Above left: Section no.5 laid-up ready for moulding, showing the plastecine dam with numerous mounds acting as ‘keys’.
Above middle: Section no.5 now the other way up, with the first half of the mould on the underside, showing the ‘keys’ in the rubber as depressions.
Above right: making the mould for section no.4. This section was so fragmentary and vulnerable that the first half of the mould had to be made whilst the specimen was in a vertical position which was less than ideal.

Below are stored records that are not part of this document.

-- ==== Sys2Proof/Machine/Connector.lean ====
section
/-! DEFINITION. Connector control (08_connector.md): control pilot, proximity, grant, sessions, the close and the
open sequence, DC module frames, Green PHY modems and the commands of EVC; and the events of Kaolin and the load
switches that a session acts on. -/

namespace Sys2Proof.Machine

/-! ### Pilot, proximity and grant (R250 to R257) -/

/-- The state a high level classifies as (R251). -/
def classify (mv : Int) : Pilot :=
  if 10500 ≤ mv then .A else if 7500 ≤ mv then .B else if 4500 ≤ mv then .C else if 1500 ≤ mv then .D
  else if -1500 ≤ mv then .E else .invalid

/-- EVC_PILOT.state. -/
def Pilot.code : Pilot → Nat
  | .A => 0
  | .B => 1
  | .C => 2
  | .D => 3
  | .E => 4
  | .F => 5
  | .invalid => 6

/-- The proximity code of a resistance (R254). -/
def ppCodeOf (ohm : Nat) : Nat :=
  if 2200 ≤ ohm then 5 else if 1000 ≤ ohm then 1 else if 500 ≤ ohm then 2 else if 160 ≤ ohm then 3 else if 60 ≤ ohm then 4 else 6

/-- The cable current of a proximity code in 0.1 A. -/
def cableDa (code : Nat) : Option Nat :=
  if code = 1 then some 130 else if code = 2 then some 200 else if code = 3 then some 320 else if code = 4 then some 630 else none

/-- EVC_CFG.comm: PWM_ONLY (0), HLC (1), HLC_THEN_PWM (2). -/
def Dev.evcComm (d : Dev) (n : Fin 8) : Nat := d.rfld 5 n.val 4 17 16

/-- The slice offers current by PWM: PWM_ONLY, or HLC_THEN_PWM after its fallback; a DC or BIDIR slice never does
(R253). -/
def Dev.inPwm (d : Dev) (n : Fin 8) : Bool :=
  !(d.kind n.val).isDc && (d.evcComm n = 0 || (d.evcComm n = 2 && d.evc.s[n].fellBack))

/-- A pilot in D without vent counts as B (R261). -/
def Dev.pilotOf (d : Dev) (n : Fin 8) : Pilot :=
  let p := d.evc.s[n].pilot
  if p = .D ∧ !bit (d.reg 5 n.val 4) 20 then .B else p

/-- Lower a grant to a limit below it, naming the limiter (R255). -/
def limitTo (g : Nat × Nat) (da limiter : Nat) : Nat × Nat := if da < g.1 then (da, limiter) else g

/-- The grant in 0.1 A and its limiter CFG (0), CABLE (1), HOST (2), GRID (3) (R255). -/
def Dev.grantOf (d : Dev) (n : Fin 8) (ppCode : Nat) : Nat × Nat :=
  let g0 := (d.rfld 5 n.val 4 12 0, 0)
  let g1 := match cableDa ppCode with
    | some c => if (d.kind n.val).isAc then limitTo g0 c 1 else g0
    | none => g0
  let g2 := limitTo g1 (d.rfld 5 n.val 0x24 15 0) 2
  if d.evc.s[n].limActive then limitTo g2 d.evc.s[n].limDa 3 else g2

/-- The duty of a grant in 0.1 %, or none (R255). -/
def dutyOf (grant : Nat) : Option Nat :=
  if grant < 60 then none else if grant ≤ 510 then some (grant * 10 / 6) else some (grant * 4 / 10 + 640)

/-- The session runs from PLUGGED to SUSPENDED. -/
def Sess.connected : Sess → Bool
  | .plugged => true
  | .authorizing => true
  | .authorized => true
  | .energizing => true
  | .charging => true
  | .suspended => true
  | _ => false

/-- The states in which the PWM of R255 runs in mode PWM_ONLY, and after a fallback (R252, R253; log entry 27, DEDUCED). -/
def Dev.pwmState (d : Dev) (n : Fin 8) : Bool :=
  match d.evc.s[n].st with
  | .authorized => true
  | .energizing => true
  | .charging => true
  | .suspended => d.evc.s[n].susp = .vehicle || (d.evc.s[n].susp = .lifted && !d.evc.s[n].waiting)
  | .plugged => d.evcComm n = 2
  | .authorizing => d.evcComm n = 2
  | _ => false

/-- The pilot output (R252): inert (0), constant −12 V (1), constant +12 V (2) or PWM (3), and its duty. -/
def Dev.pilotDrive (d : Dev) (n : Fin 8) : Nat × Nat :=
  let x := d.evc.s[n]
  if x.fn.st = .off then (0, 0)
  else if x.fn.st ≠ .running ∨ x.st = .fault then (1, 0)
  else if d.inPwm n then
    match (if d.pwmState n then dutyOf x.grant else none) with
    | some k => (3, k)
    | none => (2, 0)
  else if x.st.connected then (3, 50) else (2, 0)

/-- Set the pilot output to what R252 says, at a control cycle instant, where a rising edge may fall (R250). -/
def Dev.drivePilot (d : Dev) (n : Fin 8) : Dev :=
  let (k, duty) := d.pilotDrive n
  d.updEvc n fun x => { x with drive := k, duty := duty, pwmOn := k = 3 }

/-- Between control cycles a constant level comes at once, and PWM or a new duty waits for the next rising edge
(R250, R253). -/
def Dev.levelPilot (d : Dev) (n : Fin 8) : Dev := if (d.pilotDrive n).1 = 3 then d else d.drivePilot n

/-- The state a slice reads from a high level: F while the device itself holds the pilot at −12 V (R251). -/
def EvcSlice.pilotRead (x : EvcSlice) (mv : Int) : Pilot := if x.drive = 1 ∧ classify mv = .invalid then .F else classify mv

/-- Since when Kaolin's pilot comparators see the level in the hold band (R289). -/
def Dev.heldSince (d : Dev) (n : Fin 8) (mv : Int) : Option Nat :=
  if holdBand (d.kaoByte n 0x2C) mv then (d.evc.s[n].holdSince).orElse fun _ => some d.el else none

/-- The level has left the A band, so that a residual self-test is due, only while KENn is released and no close request
is present (R293). -/
def Dev.leavesA (d : Dev) (n : Fin 8) (mv : Int) : Bool :=
  let x := d.evc.s[n]
  !d.kao.m[n].ken && !d.kao.m[n].req && (x.leftA || (decide (10500 ≤ x.highMv) && decide (mv < 10500)))

/-- The levels of one control cycle enter the debounce (R251). -/
def Dev.takePilot (d : Dev) (n : Fin 8) (m : CycleMeas) : Dev :=
  let x := d.evc.s[n]
  let c := x.pilotRead m.highMv
  let k := if c = x.cand then x.candN + 1 else 1
  let accept := decide (d.rfld 5 n.val 8 7 0 ≤ k)
  let d1 := d.updEvc n fun x =>
    { x with highMv := m.highMv, holdSince := d.heldSince n m.highMv, leftA := d.leavesA n m.highMv, lowMv := m.lowMv, diode := x.pwmOn && decide (-10500 < m.lowMv), cand := c, candN := min k 20
             pilot := if accept then c else x.pilot }
  if accept ∧ x.pilot = .A ∧ c ≠ .A then d1.raiseEvc n.val 1 else d1

/-- The proximity resistance of one control cycle (R254). -/
def Dev.takePp (d : Dev) (n : Fin 8) (ohm : Nat) : Dev :=
  d.updEvc n fun x => { x with ppOhm := min ohm 0xFFFF, ppCode := ppCodeOf ohm }

/-- The grant of one control cycle (R255). -/
def Dev.takeGrant (d : Dev) (n : Fin 8) : Dev :=
  let (g, l) := d.grantOf n d.evc.s[n].ppCode
  d.updEvc n fun x => { x with grant := g, limiter := l }

/-! ### Session states and messages (R258, R277) -/

/-- The lowest-numbered C1 queue of the engine. -/
def Dev.evcQueue (d : Dev) (n : Nat) : Option (Fin 64) := d.findQueue fun e => e.prod = 0x20 + n && e.cls = 1

/-- A SESSION_EVENT message at a state change. -/
def Dev.sessionEvent (d : Dev) (n : Fin 8) (old : Sess) : Dev :=
  match d.evcQueue n.val with
  | none => d
  | some q =>
    let x := d.evc.s[n]
    let ident : Word := if x.st = .idle ∨ x.st = .plugged then 0 else x.sid
    d.produce q (mkMsg 0x30 (0x20 + n.val) n.val ident
      [BitVec.ofNat 64 d.tim.now,
       packQ [(8, old.code), (8, x.st.code), (8, x.reason), (8, x.refuse), (16, x.grant), (16, 0)]])

/-- The EVC_FLAGS bits a state change sets. -/
def sessMask (st : Sess) : Nat :=
  match st with
  | .authorizing => 0x5
  | .finished => 0x11
  | .fault => 0x21
  | _ => 0x1

/-- The session changes state. -/
def Dev.goSess (d : Dev) (n : Fin 8) (st : Sess) : Dev :=
  let old := d.evc.s[n].st
  let d1 := d.updEvc n fun x =>
    { x with st := st, young := true, refuse := if st = .plugged then x.refuse else 0, sid := if st = .idle ∨ st = .plugged then 0 else x.sid }
  ((d1.raise 5 n.val 0x30 (sessMask st)).sessionEvent n old).levelPilot n

/-- Switch the slice's LOCK load switches (R265, R268). -/
def Dev.setLock (d : Dev) (n : Fin 8) (on : Bool) : Dev :=
  let d1 := (d.lockChannels n.val).foldl (fun (acc : Dev) c => acc.evcDemand c on) d
  d1.updEvc n fun x => { x with lockOn := on && !(d.lockChannels n.val).isEmpty, lockOk := x.lockOk && on }

/-- LSWn is on. -/
def Dev.coilOn (d : Dev) (n : Fin 8) : Bool := d.lsw.c[coil n].st.driven

/-- LSWn switches off and the close request to Kaolin is withdrawn (R268 step 2). The 100 ms of step 4 count from then:
where LSWn is off already they go on. -/
def Dev.cutContactor (d : Dev) (n : Fin 8) : Dev :=
  (d.evcDemand (coil n) false).updEvc n fun x =>
    { x with
      asking := false, waiting := false, close := .none
      tOpen := if d.coilOn n ∨ x.tOpen.isNone then some d.el else x.tOpen }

Manufacturing a bespoke permanent metal mount: The metal mountwork required to support the roots and the ‘trunk’ had to be modular so that the specimen could be dismantled and re-assembled
in sections for display or storage. This would also help to ensure that no single section was too heavy to be moved manually, but also meant that there would be a
choice of which roots would go on display, depending on the space available at any future location (i.e. the rear root could be left in storage and the specimen
position close to a wall behind it). Appropriately enough, considering that the fossil was found at Brymbo steelworks with a stradition of making steel
going back more than 130 years, steel was used throughout the mounting process.
The main base of the ‘trunk’ (weighing over a quarter of a tonne) had to be easily manoeuvrable so that it could be positioned exactly where required
and therefore would have to be on wheels but these wheels also had to be lockable, to keep it securely in place.
The metalwork would have to be lined with inert Plastazote foam (black, to blend in) where the fossil would otherwise touch the metal,
to keep the fossil from being damaged.
All the pieces of the roots were assembled together as tightly and snugly as possible against the base of the trunk in their correct positions,
resting them on temporary wooden ‘tables’ and piles of wooden offcuts to get each piece to the right height and wedging them in place with wood and cardboard,
to see where the tips of the roots ended. The very lowest root tips needed to be just above the floor. Everything had to be raised higher a few times before
the base of the trunk was at the most suitable height, with the lowermost tips of the deepest roots almost touching the floor.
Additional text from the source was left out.